WHAT TO DO »
Filter the records below for the word "resetWith". Copy each line that holds it.

(Collected data)
-- ==== Sys2Proof/Machine/State.lean ====
section
/-! DEFINITION. The whole state of the machine as plain data (10_state.md), the reasons a Step can end a run
(60_exceptions.md), and the state after reset (10_state.md rule R26, 70_reset_and_hazards.md rule R260). -/

namespace Sys2Proof.Machine

/-- The seven 8-bit data registers (R10): independent cells, none hardwired, banked or aliased. -/
structure Regs where
  a : Byte
  b : Byte
  c : Byte
  d : Byte
  e : Byte
  h : Byte
  l : Byte
deriving DecidableEq, Repr

/-- The flags register: four independent booleans zero, subtract, half-carry, carry (R12). -/
structure Flags where
  z : Bool
  n : Bool
  h : Bool
  c : Bool
deriving DecidableEq, Repr

/-- Byte cells by address, in canonical form: addresses strictly rising and no cell equal to 0x00, which is what an
unlisted address reads as (R20, R26: memory zeroed; log 11). -/
abbrev Memory := List Host.Cell

/-- One row of a tile: 8 pixels, index 0 the leftmost (R22). -/
abbrev TileRow := Vector Pixel 8

/-- A tile row of pixels 0, what an unlisted row of the cache reads as (R26). -/
abbrev blankRow : TileRow := Vector.replicate 8 0

/-- The video memory decoder's state (R200): its byte buffer by window offset (R21) and its cache of decoded tiles (R22),
row `row` of tile `t` under the key `8 * t + row`; both in the canonical form of `Memory` (log 11). -/
structure Vdec where
  vram : Memory
  tiles : List (Nat × TileRow)
deriving DecidableEq, Repr

/-- The fatal conditions of a Step (R230). Each stops the machine for good and is safe: no run goes on from it. -/
inductive Fault where
  /-- Raised by the decode phase when the opcode has no row (R103, R231); it reports the failing bytes, the prefix flag
  and the address of the first byte fetched. Safe: the spec calls it fatal. -/
  | decodeFailure (bytes : List Byte) (prefixed : Bool) (pc : Word)
  /-- A decoded instruction without an execute rule (R232). Nobody raises it: the class is empty. Safe. -/
  | unimplemented (bytes : List Byte) (prefixed : Bool) (pc : Word)
  /-- Raised by a Step that decodes an instruction other than HALT while `halted` (R106, R246). Safe: the spec calls
  going on undefined. -/
  | undefinedWhileHalted (pc : Word)
deriving DecidableEq, Repr

/-- Why the model gives an instruction no meaning. -/
inductive Refusal where
  /-- An instruction of the table without a meaning yet, by mnemonic. No arm of `exec` answers it. Safe. -/
  | notModelled (mnemonic : String)
deriving DecidableEq, Repr

/-- The run status (R19): running, or stopped for good by a fatal condition. -/
inductive Status where
  | running
  | fatal (info : Fault)
deriving DecidableEq, Repr

/-- The whole state (10_state.md): data registers R10, flags R12, `pc` R16, `sp` R17, `halted` R18, `status` R19, the
addressable memory R20, and the video memory decoder R21, R22. -/
structure State where
  regs : Regs
  flags : Flags
  pc : Word
  sp : Word
  halted : Bool
  status : Status
  mem : Memory
  vdec : Vdec
deriving DecidableEq, Repr

/-- The machine after reset with SP_RESET = `sp` (R26, R260): the spec leaves `sp` open, so it is an argument. -/
def State.resetWith (sp : Word) : State where
  regs := ⟨0, 0, 0, 0, 0, 0, 0⟩
  flags := ⟨false, false, false, false⟩
  pc := Config.entry
  sp := sp
  halted := false
  status := .running
  mem := []
  vdec := ⟨[], []⟩

/-- The machine right after reset, with the SP_RESET that `Config` names (log 1). -/
def State.reset : State := State.resetWith Config.spReset

end Sys2Proof.Machine
end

SOLUTION FOR THIS PROBLEM »
def State.resetWith (sp : Word) : State where
def State.reset : State := State.resetWith Config.spReset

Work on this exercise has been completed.